> _ASSIGNMENT_: Take the records below and retype them line by line, from the first line through the one containing "theorem outSet_keeps (n"; stop there.

[Items from a data source]
-- ==== Sys2Proof/Laws/KeepsOutputs.lean ====
section
/-! SUPPORT. What the operations of Outputs.lean keep: the form of the state, the queue, and the parts outside their mask. -/

namespace Sys2Proof.Machine

theorem outSet_keeps (n : Nat) (f : OutSt → OutSt) (s : State) : Keeps 512 s (outSet n f s) := by
  unfold outSet
  lift_lets
  intro t0
  exact (.out (fun w => by exact ⟨(List.length_modify ..).trans w.out.1, w.out.2⟩) rfl (.refl _ _))

theorem outFlag_keeps (n : Nat) (f : Fld) (s : State) : Keeps 0 s (outFlag n f s) := by
  unfold outFlag
  exact (.via (State.setFlag_keeps ..) rfl (.refl _ _))

theorem outAdopt_keeps (n : Nat) (s : State) : Keeps 512 s (outAdopt n s) := by
  unfold outAdopt
  lift_lets
  intro t0 t1
  have h1 : Keeps 512 s t1 := (.via (outSet_keeps ..) rfl (.refl _ _))
  exact (.onlyIf h1 fun _ g2 => (.via (outFlag_keeps ..) rfl g2))

theorem calReject_keeps (s : State) : Keeps 0 s (calReject s) := by
  unfold calReject
  exact (.via (State.setFlag_keeps ..) rfl (.refl _ _))

theorem outputCal_keeps (n : Nat) (delay : Int) (at_ : Nat) (s : State) : Keeps 1048576 s (outputCal n delay at_ s) := by
  unfold outputCal
  lift_lets
  intro t0 t1 t2
  have h2 : Keeps 1048576 s t2 := (.con (fun w => by exact ⟨(List.length_set ..).trans w.con.1, w.con.2⟩) rfl (.refl _ _))
  exact (by
    split
    · exact (.ite h2 (.via (calReject_keeps ..) rfl (.refl _ _)))
    · exact h2)

theorem calServe_keeps (at_ : Nat) (s : State) : Keeps 1048576 s (calServe at_ s) := by
  unfold calServe
  lift_lets
  intro t0 t1
  exact (.ite (.refl _ _) (.foldl _ (.con (fun w => by exact w.con) rfl (.refl _ _)) fun _ _ g2 => (.via (outputCal_keeps ..) rfl g2)))

theorem outCarry_keeps (n : Nat) (s : State) : Keeps 8 s (outCarry n s) := by
  unfold outCarry
  exact (.ite (.via (xsWrite_keeps ..) rfl (.refl _ _)) (.via (xsWrite_keeps ..) rfl (.refl _ _)))

theorem outRealign_keeps (n : Nat) (s : State) : Keeps 512 s (outRealign n s) := by
  unfold outRealign
  exact (.via (outSet_keeps ..) rfl (.via (State.put_keeps ..) rfl (.via (State.put_keeps ..) rfl (.refl _ _))))

theorem outCmdRealign_keeps (n : Nat) (s : State) : Keeps 0 s (outCmdRealign n s) := by
  unfold outCmdRealign
  exact (.ite (.via (State.put_keeps ..) rfl (.refl _ _)) (.refl _ _))

theorem outChanged_keeps (n : Nat) (s : State) : Keeps 512 s (outChanged n s) := by
  unfold outChanged
  exact (.ite (.refl _ _) (.ite (.via (outAdopt_keeps ..) rfl (.refl _ _)) (.via (outSet_keeps ..) rfl (.refl _ _))))

theorem outCfgWrite_keeps (n : Nat) (v : Word) (s : State) : Keeps 512 s (outCfgWrite n v s) := by
  unfold outCfgWrite
  lift_lets
  intro t0
  have h0 : Keeps 512 s t0 := (.via (State.putB_keeps ..) rfl (.via (State.putB_keeps ..) rfl (.refl _ _)))
  intro t1
  have h1 : Keeps 512 s t1 := (.via (State.putB_keeps ..) rfl (.via (State.putB_keeps ..) rfl h0))
  intro t2
  have h2 : Keeps 512 s t2 := (.via (State.put_keeps ..) rfl (.via (State.putB_keeps ..) rfl h1))
  intro t3
  have h3 : Keeps 512 s t3 := (.onlyIf h2 fun _ g4 => (.via (outRealign_keeps ..) rfl g4))
  intro t5
  have h5 : Keeps 512 s t5 := (.onlyIf h3 fun _ g6 => (.via (outCmdRealign_keeps ..) rfl g6))
  exact (.via (outChanged_keeps ..) rfl h5)

theorem outRegWrite_keeps (n : Nat) (r : OutReg) (v : BitVec 64) (s : State) : Keeps 520 s (outRegWrite n r v s) := by
  unfold outRegWrite
  lift_lets
  intro t0
  have h0 : Keeps 520 s t0 := (.via (outCarry_keeps ..) rfl (.refl _ _))
  exact (by
    split
    · exact (.via (outCfgWrite_keeps ..) rfl h0)
    · exact (.via (outChanged_keeps ..) rfl (.via (State.put64_keeps ..) rfl h0))
    · exact (.via (outChanged_keeps ..) rfl (.via (State.setReg_keeps ..) rfl h0))
    · exact (.via (outChanged_keeps ..) rfl (.via (State.setReg_keeps ..) rfl h0))
    · exact (.via (outChanged_keeps ..) rfl (.via (State.put64_keeps ..) rfl h0)))

theorem outFix_keeps (n : Nat) (o : OutSt) (a2 b : Int) (next : Option OutNext) (s : State) :
    Keeps 512 s (outFix n o a2 b next s) := by
  unfold outFix
  lift_lets
  intro t0 t1 t2
  have h2 : Keeps 512 s t2 := (.via (outSet_keeps ..) rfl (.refl _ _))
  intro t3
  have h3 : Keeps 512 s t3 := (.onlyIf h2 fun _ g4 => (.via (outFlag_keeps ..) rfl (.via (State.count_keeps ..) rfl g4)))
  exact (.via (outFlag_keeps ..) rfl (.via (State.count_keeps ..) rfl h3))

theorem outOfsWrite_keeps (n : Nat) (v : Int) (at_ : Nat) (s : State) : Keeps 520 s (outOfsWrite n v at_ s) := by
  unfold outOfsWrite
  lift_lets
  intro t0
  have h0 : Keeps 520 s t0 := (.via (outCarry_keeps ..) rfl (.refl _ _))
  intro t1 t2 t3 t4 t5 t6 t7
  have h7 : Keeps 520 s t7 := (.via (State.putS_keeps ..) rfl h0)
  exact (.ite h7 (.via (outFix_keeps ..) rfl h7))

theorem outMove_keeps (n : Nat) (t a2 b : Int) (s : State) : Keeps 512 s (outMove n t a2 b s) := by
  unfold outMove
  exact (.ite (.refl _ _) (.via (outFix_keeps ..) rfl (.refl _ _)))

theorem outStamp_keeps (n : Nat) (t : Int) (s : State) : Keeps 512 s (outStamp n t s) := by
  unfold outStamp
  lift_lets
  intro t0 t1 t2 t3 t4
  have h4 : Keeps 512 s t4 := (.via (State.putS_keeps ..) rfl (.refl _ _))
  intro t5
  have h5 : Keeps 512 s t5 := (.via (outSet_keeps ..) rfl h4)
  intro t6
  have h6 : Keeps 512 s t6 := (.via (outSet_keeps ..) rfl h4)
  exact (by
    split
    · exact (.via (State.put_keeps ..) rfl (.via (outMove_keeps ..) rfl (.via (State.put_keeps ..) rfl h5)))
    · exact (.ite (.via (outSet_keeps ..) rfl h4) (.via (State.setEvent_keeps ..) rfl (.via (State.put_keeps ..) rfl h6)))
    · exact h4)

theorem outEdge_keeps (ch : Nat) (t : Int) (s : State) : Keeps 512 s (outEdge ch t s) := by
  unfold outEdge
  exact (.ite (.foldl _ (.refl _ _) fun _ _ g0 => (.ite (.via (outStamp_keeps ..) rfl g0) g0)) (.refl _ _))

theorem stampAll_keeps (x : EvtStamp) (at_ : Nat) (s : State) : Keeps 263008 s (stampAll x at_ s) := by
  unfold stampAll
  lift_lets
  intro t0
  have h0 : Keeps 263008 s t0 := (.via (evtAccept_keeps ..) rfl (.refl _ _))
  intro t1
  have h1 : Keeps 263008 s t1 := by
    unfold t1
    exact (.onlyIf h0 fun _ g2 => (by
      lift_lets
      intro t3
      exact (.pair (fun w => ⟨w.host, w.copy⟩) rfl g2)))
  exact (.via (outEdge_keeps ..) rfl (.via (ensEdge_keeps ..) rfl (.via (rgsEdge_keeps ..) rfl h1)))

theorem edgeDeliver_keeps (at_ : Nat) (x : EvtCross) (s : State) : Keeps 263008 s (edgeDeliver at_ x s) := by
  unfold edgeDeliver
  exact (by
    split
    · exact (.via (stampAll_keeps ..) rfl (.refl _ _))
    · exact (.via (evtLost_keeps ..) rfl (.refl _ _)))

theorem edgeCross_keeps (at_ : Nat) (x : EvtCross) (s : State) : Keeps 263016 s (edgeCross at_ x s) := by
  unfold edgeCross
  exact (.ite (.via (evtHold_keeps ..) rfl (.refl _ _)) (.cross rfl (.refl _ _) fun _ g0 => (.via (edgeDeliver_keeps ..) rfl g0)))

theorem edgeAll_keeps (ch : Nat) (rising : Bool) (at_ : Nat) (s : State) : Keeps 263016 s (edgeAll ch rising at_ s) := by
  unfold edgeAll
  exact (by
    split
    · exact (.refl _ _)
    · lift_lets
      intro t0
      have h0 : Keeps 263016 s t0 := by
        unfold t0
        exact (by
          split
          · exact (.via (evtSetChan_keeps ..) rfl (.refl _ _))
          · exact (.refl _ _))
      exact (.via (edgeCross_keeps ..) rfl h0))

theorem edgeRelease_keeps (s : State) : Keeps 263008 s (edgeRelease s) := by
  unfold edgeRelease
  lift_lets
  intro t0 t1 t2
  exact (.via (evtStorePulses_keeps ..) rfl (.foldl _ (.evt (fun w => by exact w.evt) rfl (.refl _ _)) fun _ _ g3 => (.via (edgeDeliver_keeps ..) rfl g3)))

theorem execChannelPassDone_keeps (bank : Fin 8) (complete : Bool) (delay : Int) (pulses : List (Bool × Nat)) (at_ : Nat) (s : State) :
    Runs 1048616 s (execChannelPassDone bank complete delay pulses at_ s) := by
  unfold execChannelPassDone
  exact (.next (.via (calServe_keeps ..) rfl (.via (evtChannelDone_keeps ..) rfl (.refl _ _))))

theorem outPutMuted_keeps (n : Nat) (m : Bool) (s : State) : Keeps 0 s (outPutMuted n m s) := by
  unfold outPutMuted
  exact (.via (State.putB_keeps ..) rfl (.refl _ _))

theorem outMuteNow_keeps (n : Nat) (s : State) : Keeps 512 s (outMuteNow n s) := by
  unfold outMuteNow
  lift_lets
  intro t0
  have h0 : Keeps 512 s t0 := (.via (outSet_keeps ..) rfl (.via (outPutMuted_keeps ..) rfl (.refl _ _)))
  exact (.onlyIf h0 fun _ g1 => (.via (outAdopt_keeps ..) rfl g1))

theorem outFaultMute_keeps (s : State) : Keeps 512 s (outFaultMute s) := by
  unfold outFaultMute
  exact (.foldl _ (.refl _ _) fun _ _ g0 => (.via (outMuteNow_keeps ..) rfl g0))

theorem execEdge_keeps (ch : Fin 128) (rising : Bool) (at_ : Nat) (s : State) : Runs 263016 s (execEdge ch rising at_ s) := by
  unfold execEdge
  exact (.next (.via (edgeAll_keeps ..) rfl (.refl _ _)))

theorem trgSet_keeps (j : Nat) (f : TrgSt → TrgSt) (s : State) : Keeps 512 s (trgSet j f s) := by
  unfold trgSet
  lift_lets
  intro t0
  exact (.out (fun w => by exact ⟨w.out.1, (List.length_modify ..).trans w.out.2⟩) rfl (.refl _ _))

theorem outLoopMoved_keeps (k : Nat) (t : Int) (s : State) : Keeps 512 s (outLoopMoved k t s) := by
  unfold outLoopMoved
  lift_lets
  intro t0
  exact (.foldl _ (.refl _ _) fun _ _ g1 => (by
    lift_lets
    intro t2
    exact (.ite (.via (outMove_keeps ..) rfl g1) g1)))

theorem execLoopEpoch_keeps (k : Fin 24) (meas : Option Int) (at_ : Nat) (s : State) :
    Runs 912 s (execLoopEpoch k meas at_ s) := by
  unfold execLoopEpoch
  exact (.next (.ite (.refl _ _) (.via (outLoopMoved_keeps ..) rfl (.via (loopEpoch_keeps ..) rfl (.refl _ _)))))

theorem execOutputConfigWrite_keeps (n : Fin 16) (r : OutReg) (v : BitVec 64) (s : State) :
    Runs 66056 s (execOutputConfigWrite n r v s) := by
  unfold execOutputConfigWrite
  exact (.next (.hostDo rfl (.refl _ _) fun _ g0 => (.via (outRegWrite_keeps ..) rfl g0)))

theorem outMute_keeps (n : Nat) (s : State) : Keeps 512 s (outMute n s) := by
  unfold outMute
  exact (.ite (.refl _ _) (.via (outMuteNow_keeps ..) rfl (.refl _ _)))

theorem execOutputMute_keeps (n : Fin 16) (s : State) : Runs 512 s (execOutputMute n s) := by
  unfold execOutputMute
  exact (.next (.via (outMute_keeps ..) rfl (.refl _ _)))

theorem execOutputOffsetWrite_keeps (n : Fin 16) (v : BitVec 64) (at_ : Nat) (s : State) :
    Runs 66056 s (execOutputOffsetWrite n v at_ s) := by
  unfold execOutputOffsetWrite
  exact (.next (.hostDo rfl (.refl _ _) fun _ g0 => (.via (outOfsWrite_keeps ..) rfl g0)))

theorem outUnmute_keeps (n : Nat) (s : State) : Keeps 0 s (outUnmute n s) := by
  unfold outUnmute
  exact (.ite (.via (State.setEvent_keeps ..) rfl (.via (outPutMuted_keeps ..) rfl (.refl _ _))) (.refl _ _))

theorem execOutputUnmute_keeps (n : Fin 16) (s : State) : Runs 0 s (execOutputUnmute n s) := by
  unfold execOutputUnmute
  exact (.next (.via (outUnmute_keeps ..) rfl (.refl _ _)))

theorem execRealign_keeps (n : Fin 16) (s : State) : Runs 65536 s (execRealign n s) := by
  unfold execRealign
  exact (.next (.hostDo rfl (.refl _ _) fun _ g0 => (.via (outCmdRealign_keeps ..) rfl g0)))

theorem trgFlag_keeps (j : Nat) (f : Fld) (s : State) : Keeps 0 s (trgFlag j f s) := by
  unfold trgFlag
  exact (.via (State.setFlag_keeps ..) rfl (.refl _ _))

theorem trgCfgWrite_keeps (j : Nat) (v : Word) (s : State) : Keeps 0 s (trgCfgWrite j v s) := by
  unfold trgCfgWrite
  lift_lets
  intro t0
  have h0 : Keeps 0 s t0 := (.ite (.via (trgFlag_keeps ..) rfl (.refl _ _)) (.via (State.put_keeps ..) rfl (.refl _ _)))
  intro t1
  have h1 : Keeps 0 s t1 := (.via (State.putB_keeps ..) rfl (.via (State.putB_keeps ..) rfl h0))
  intro t2
  have h2 : Keeps 0 s t2 := (.via (State.putB_keeps ..) rfl (.via (State.putB_keeps ..) rfl h1))
  exact (.onlyIf h2 fun _ g3 => (.via (State.emit_keeps ..) rfl g3))

theorem trgDisarm_keeps (j : Nat) (s : State) : Keeps 512 s (trgDisarm j s) := by
  unfold trgDisarm
  exact (.via (trgSet_keeps ..) rfl (.via (State.put_keeps ..) rfl (.via (State.put_keeps ..) rfl (.refl _ _))))

theorem trgPlan_keeps (j : Nat) (p : TrgPlan) (s : State) : Keeps 512 s (trgPlan j p s) := by
  unfold trgPlan
  exact (.ite (.via (trgFlag_keeps ..) rfl (.via (trgSet_keeps ..) rfl (.via (State.put_keeps ..) rfl (.via (State.put_keeps ..) rfl (.refl _ _))))) (.via (trgSet_keeps ..) rfl (.via (State.put_keeps ..) rfl (.via (State.put_keeps ..) rfl (.refl _ _)))))

theorem trgArm_keeps (j at_ : Nat) (s : State) : Keeps 512 s (trgArm j at_ s) := by
  unfold trgArm
  lift_lets
  intro t0 t1 t2 t3 t4
  exact (.ite (.refl _ _) (.ite (.via (trgFlag_keeps ..) rfl (.refl _ _)) (.via (trgPlan_keeps ..) rfl (.via (trgSet_keeps ..) rfl (.refl _ _)))))

theorem execReliefPassDone_keeps (bank : Fin 8) (complete : Bool) (delay : Int) (pulses : List (Bool × Nat)) (at_ : Nat) (s : State) :
    Runs 1048616 s (execReliefPassDone bank complete delay pulses at_ s) := by
  unfold execReliefPassDone
  exact (.next (.via (calServe_keeps ..) rfl (.via (evtReliefDone_keeps ..) rfl (.refl _ _))))

theorem trgStep_keeps (t : Int) (s : State) : Keeps 512 s (trgStep t s) := by
  unfold trgStep
  exact (.foldl _ (.refl _ _) fun _ _ g0 => (by
    lift_lets
    intro t1 t2 t3
    have h3 : Keeps 512 s t3 := (.via (trgSet_keeps ..) rfl g0)
    intro t4 t5
    have h5 : Keeps 512 s t5 := (.onlyIf h3 fun _ g6 => (.via (trgFlag_keeps ..) rfl (.via (State.count_keeps ..) rfl g6)))
    exact (by
      split
      · exact (.onlyIf h5 fun _ g7 => (.via (trgPlan_keeps ..) rfl g7))
      · exact h5)))

theorem outStep_keeps (t move : Int) (s : State) : Keeps 512 s (outStep t move s) := by
  unfold outStep
  lift_lets
  intro t0
  have h0 : Keeps 512 s t0 := by
    unfold t0
    exact (.foldl _ (.refl _ _) fun _ _ g1 => (by
      lift_lets
      intro t2
      exact (.ite (.via (outMove_keeps ..) rfl (.via (outSet_keeps ..) rfl g1)) g1)))
  exact h0

theorem execTriggerArm_keeps (j : Fin 32) (at_ : Nat) (s : State) : Runs 66048 s (execTriggerArm j at_ s) := by
  unfold execTriggerArm
  exact (.next (.hostDo rfl (.refl _ _) fun _ g0 => (.via (trgArm_keeps ..) rfl g0)))

theorem execTriggerDisarm_keeps (j : Fin 32) (s : State) : Runs 66048 s (execTriggerDisarm j s) := by
  unfold execTriggerDisarm
  exact (.next (.hostDo rfl (.refl _ _) fun _ g0 => (.via (trgDisarm_keeps ..) rfl g0)))

theorem trgFire_keeps (j : Nat) (x : Int) (s : State) : Keeps 512 s (trgFire j x s) := by
  unfold trgFire
  lift_lets
  intro t0 t1 t2 t3
  have h3 : Keeps 512 s t3 := (.via (trgSet_keeps ..) rfl (.via (State.count_keeps ..) rfl (.refl _ _)))
  exact (.ite (.via (trgFlag_keeps ..) rfl (.via (State.count_keeps ..) rfl (.refl _ _))) (.via (State.emit_keeps ..) rfl (.via (State.emit_keeps ..) rfl h3)))

theorem trgInstant_keeps (j : Nat) (s : State) : Keeps 512 s (trgInstant j s) := by
  unfold trgInstant
  exact (.ite (.refl _ _) (by
    split
    · exact (.via (trgFire_keeps ..) rfl (.via (trgSet_keeps ..) rfl (.refl _ _)))
    · exact (by
        split
        · exact (.via (trgPlan_keeps ..) rfl (.via (trgFire_keeps ..) rfl (.refl _ _)))
        · exact (.refl _ _))))

theorem execTriggerInstant_keeps (j : Fin 32) (s : State) : Runs 512 s (execTriggerInstant j s) := by
  unfold execTriggerInstant
  exact (.next (.via (trgInstant_keeps ..) rfl (.refl _ _)))

end Sys2Proof.Machine
end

> _RESULT OF THIS EXERCISE_:
-- ==== Sys2Proof/Laws/KeepsOutputs.lean ====
section
/-! SUPPORT. What the operations of Outputs.lean keep: the form of the state, the queue, and the parts outside their mask. -/

namespace Sys2Proof.Machine

theorem outSet_keeps (n : Nat) (f : OutSt → OutSt) (s : State) : Keeps 512 s (outSet n f s) := by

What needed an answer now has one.